Софи с неохотой встала, с яростью посмотрела на человека, чей нос, вероятно, сломала, и ушла к себе.
Опираясь на стопку книг, Энцо кое-как поднялся на ноги. Голова кружилась, скула и ухо опухли и болели. Волосы сбились в колтун. Он провел по ним пальцами, откинув пряди с лица. Фермер тоже с трудом оторвал задницу от пола. Мужчины стояли покачиваясь и глядели друг на друга.

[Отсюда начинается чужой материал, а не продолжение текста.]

/-- The report's 144 bytes; reason and time of a report that a warm reset has cut off from step 1 are open. -/
def reportBytes (s : State) (i : Nat) : List Nat × State :=
  let r := recAt s i
  match (dslot s i).report with
  | some (reason, t, snap) => (leBytes 4 (reason * 2 ^ 24 + s.own) ++ leBytes 4 0 ++ leBytes 8 t ++ Rec.bytes snap, s)
  | none =>
    let (reason, s) := s.draw 8
    let (t, s) := s.draw 64
    (leBytes 4 (reason * 2 ^ 24 + s.own) ++ leBytes 4 0 ++ leBytes 8 t ++ r.bytes, s)

/-- The push checks of the Drift engine: state, SYNCING, FULL and cells (R316, R252). -/
def reportFits (s : State) (k : Nat) : Bool :=
  s.sessionsRun && !s.ses.frozen && s.tx F.SESTX_SES_CFG_EN k == 1 && s.tx F.SESTX_SES_STAT_FRESH k == 0 &&
    decide ((txSes s k).ret.length < 64) &&
    decide ((s.rd P.pool F.CELLPOOL_POOL_CFG_POOL_RESERVE : Int) ≤ sharedFree s - (msgCells 144 : Int))

/-- Step 3, or its retry: push the report. -/
def retireReport (s : State) (i : Nat) : State :=
  let r := recAt s i
  match zoneSlot s (r.g R.track) with
  | none => s
  | some k =>
    let k := s.rd P.zones (F.ZONES_ZCFG2_RET_SES k)
    if r.fl RFl.reported || !driftOn s || !reportFits s k then s
    else
      let (b, s) := reportBytes s i
      let (m, s) := retainMsg s k b
      recPut s i (((recAt s i).setFl RFl.reported true).s R.leadLo m)

/-- Steps 3 and 4 of a RETIRED record that this node owns, when they are due. DESIGN CHOICE (log 106): a SET that is not yet
acknowledged at step 1 is resent until it is (R304), and the retirement waits for it, since its ACK names the holder. -/
def retireProceed (s : State) (i : Nat) : State :=
  let s := crcCheck s i
  let r := recAt s i
  if r.g R.state ≠ RS.retired ∨ r.fl RFl.orphan ∨ r.fl RFl.doubt ∨ r.g R.owner ≠ s.own ∨ !(reqsOf s i 8).isEmpty ∨
      !(reqsOf s i 7).isEmpty then s
  else
    let s := retireReport s i
    let r := recAt s i
    match zoneSlot s (r.g R.track) with
    | some z =>
      let k := s.rd P.zones (F.ZONES_ZCFG2_RET_SES z)
      if r.fl RFl.reported && serLe (r.g R.leadLo) (s.tx F.SESTX_SES_RCVD_MSEQ k) then retireDone s i else s
    | none => s

/-- Every due report (R316): at a tick instant and when an ACK arrives. -/
def driftReports (s : State) : State := (recSlots s).foldl retireProceed s

/-- Withdraw an OFFER (R305, R319). -/
def withdraw (s : State) (i : Nat) : State :=
  let s := dropReqs s fun q => q.slot == i && q.sub == 1
  if (recAt s i).fl RFl.hoBusy then recPut s i ((recAt s i).setFl RFl.hoBusy false) else s

/-- Step 1 of a retirement with its reason: 1 DIVERT, 2 END, 3 FIRMWARE. -/
def retireStart (s : State) (i reason : Nat) : State :=
  let s := withdraw s i
  let s := ([0, 1, 2, 3]).foldl (fun t a =>
    let r := recAt t i
    if r.g (R.result a) = 1 ∨ r.g (R.result a) = 2 then
      let t := if r.g (R.node a) = t.own ∧ r.g (R.result a) = 2 then releaseAction t i a else t
      actionNote (recPut t i ((recAt t i).s (R.result a) 7)) i a
    else t) s
  let s := recPut s i ((recAt s i).s R.state RS.retired)
  let s := setDslot s i { dslot s i with report := some (reason, s.now, recAt s i) }
  let m := (recAt s i).g R.mirror
  if m ≠ 0xFFF then request s i 8 m else retireProceed s i

/-! ## Results (R317) -/

/-- A result of action `a` at the owner: written once, VERSION and the mirror follow; a DONE with RETIRE = 1 retires. A record in
DOUBT is owned by nobody here (R314). -/
def ownResult (s : State) (i a code : Nat) : State :=
  let r := recAt s i
  if r.fl RFl.doubt ∨ r.g (R.result a) = code then s
  else
    let s := actionNote (ownerChange s i (r.s (R.result a) code)) i a
    if code = 3 ∧ r.g (R.retire a) = 1 then retireStart s i 1 else s

/-- Drift RESULT of an edge completion (R341). -/
def edgeToResult (r : Nat) : Nat :=
  match r with
  | 1 => 3 | 2 => 4 | 3 => 4 | 4 => 7 | 5 => 6 | _ => 5

/-- The pool entry of an armed action goes back, of a copy held or of one that has been freed. -/
def actionEntryEnd (s : State) (id a : Nat) : State :=
  let held := (recSlots s).findSome? fun i =>
    if (recAt s i).id == id then ((dslot s i).edges.find? fun e => e.1 == a).map fun e => (i, e.2) else none
  match held, s.drift.left.find? fun l => l.id == id && l.act == a with
  | some (i, n), _ => edgesRelease (setDslot s i { dslot s i with edges := (dslot s i).edges.filter fun e => e.1 != a }) n
  | none, some l => edgesRelease { s with drift := { s.drift with left := s.drift.left.erase l } } l.entry
  | none, none => s

/-- The executing node has a result (R317): written where it owns the record, else sent to the OWNER that its copy names, also when
the copy has been freed. -/
def actionResult (s : State) (id a r : Nat) : State :=
  let was := s.drift.left.find? fun l => l.id == id && l.act == a
  let o := findItem (actionEntryEnd s id a) id
  let s := o.2
  match o.1, was with
  | some i, _ =>
    let st := (recAt s i).g R.state
    if st = RS.owned then ownResult s i a (edgeToResult r)
    else if st = RS.retired ∧ (recAt s i).g R.owner = s.own then s
    else request s i 12 ((recAt s i).g R.owner) a (edgeToResult r)
  | none, some l =>
    if l.owner = s.own then s
    else startReq s { id := id, slot := 16384, sub := 12, dst := l.owner, track := l.track, ver := l.ver, act := a,
                      res := edgeToResult r, first := s.ticks, last := s.ticks }
  | none, none => s

/-- Take the completions that the edge scheduler has for Drift. Taking one can complete further edges, so it goes in rounds. -/
def driftDrain : Nat → State → State
  | 0, s => s
  | fuel + 1, s =>
    if s.edge.results.isEmpty then s
    else
      let l := s.edge.results
      let s := { s with edge := { s.edge with results := [] } }
      driftDrain fuel (l.foldl (fun t x => actionResult t x.1 x.2.1 x.2.2) s)

/-- Completions go to their records. -/
def settleEdges (s : State) : State := driftDrain 64 s

/-! ## Handoff (R304 to R309) -/

/-- The handoff of slot `i` to `b` fails (R305). A refusal with STATE leaves `b` to REOFFER (R300); else `b` stays unavailable for
the record until it has been absent and is present again. -/
def handoffFail (s : State) (i b : Nat) (state : Bool) : State :=
  let s := withdraw s i
  let s := recPut s i ((recAt s i).setFl RFl.proxy true)
  let s := if state then s else setDslot s i { dslot s i with skip := b :: (dslot s i).skip }
  let s := driftCount s F.DRIFT_CNT_SKIP_N 5
  let m := missActions s i b
  let s := if m.1 then ownerChange m.2 i (recAt m.2 i) else m.2
  driftNote s 5 i b (recAt s i).id

/-- Store slots of the records owned on track slot `k`: not ORPHAN, and not in DOUBT (R314, R315). -/
def ownsOn (s : State) (k : Nat) : List Nat :=
  (recSlots s).filter fun i =>
    let r := recAt s i
    r.g R.state == RS.owned && !r.fl RFl.orphan && !r.fl RFl.doubt && zoneSlot s (r.g R.track) == some k

/-- Records owned on slot `k` whose lead the model gives, furthest ahead first: (lead, slot). -/
def ownedBy (s : State) (k : Nat) : List (Int × Nat) :=
  let st : Int := ((chainEnt s k 3).map (·.2)).getD 0
  let l := (ownsOn s k).filterMap fun i => (leadOf s k (recAt s i)).map fun l => (distUm s k l st, l, i)
  (l.foldl ins []).map (·.2)
where
  /-- Insert by descending distance from the zone's start. -/
  ins (l : List (Int × Int × Nat)) (x : Int × Int × Nat) : List (Int × Int × Nat) :=
    l.takeWhile (fun y => decide (x.1 ≤ y.1)) ++ x :: l.dropWhile (fun y => decide (x.1 ≤ y.1))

Вытерев окровавленную руку о штаны, отец Николь протянул ее Энцо:
— Пьер Лафей.
После секундного колебания тот пожал протянутую ладонь. А что оставалось делать?
— Энцо Маклеод.
Лафей кивнул, косясь на обстановку и всячески избегая встречаться с ним глазами.
— Я тут подумал…
— Я уже понял, что вы подумали, — перебил Энцо. — Вы ошиблись, — добавил он, ощутив укол совести за мимолетные нескромные фантазии о грудях-канталупах. — У вас кровь. Пойдемте приведем вас в порядок.
Лафей пошел за ним из гостиной в столовую. Стол-стойка делил комнату на кухню и обеденную зону. Выставив на столешницу большую миску, Маклеод включил чайник. Когда вода закипела, он налил ее в миску, добавил антисептик и вручил отцу Николь скатанную в комок марлю. Грязными руками Лафей начал макать марлю в воду и размазывать кровь по лицу. Энцо кинул ему полотенце.
— Виски? — предложил он.
— Никогда не пробовал, — признался Лафей.
— Что?! — не поверил ушам Энцо.
— У нас свое сливовое вино. И грушевое. Нет нужды покупать то, что рекламируют.
— Ну, сейчас как раз есть повод попробовать. Могу вас угостить. — Лафей кивнул, обтер лицо полотенцем и стал смотреть, как Энцо, взяв невысокие массивные бокалы, щедрой рукой налил янтарного «Гленливета» и немного разбавил водой. Взяв бутылку и бокал, он пошел к своему шезлонгу. Лафей последовал за ним, одной клешней сжимая бокал, а другую прижимая к носу. — Сбросьте книги со стула и садитесь, — сказал Маклеод и, когда оба уселись, поднял бокал: — За дочерей.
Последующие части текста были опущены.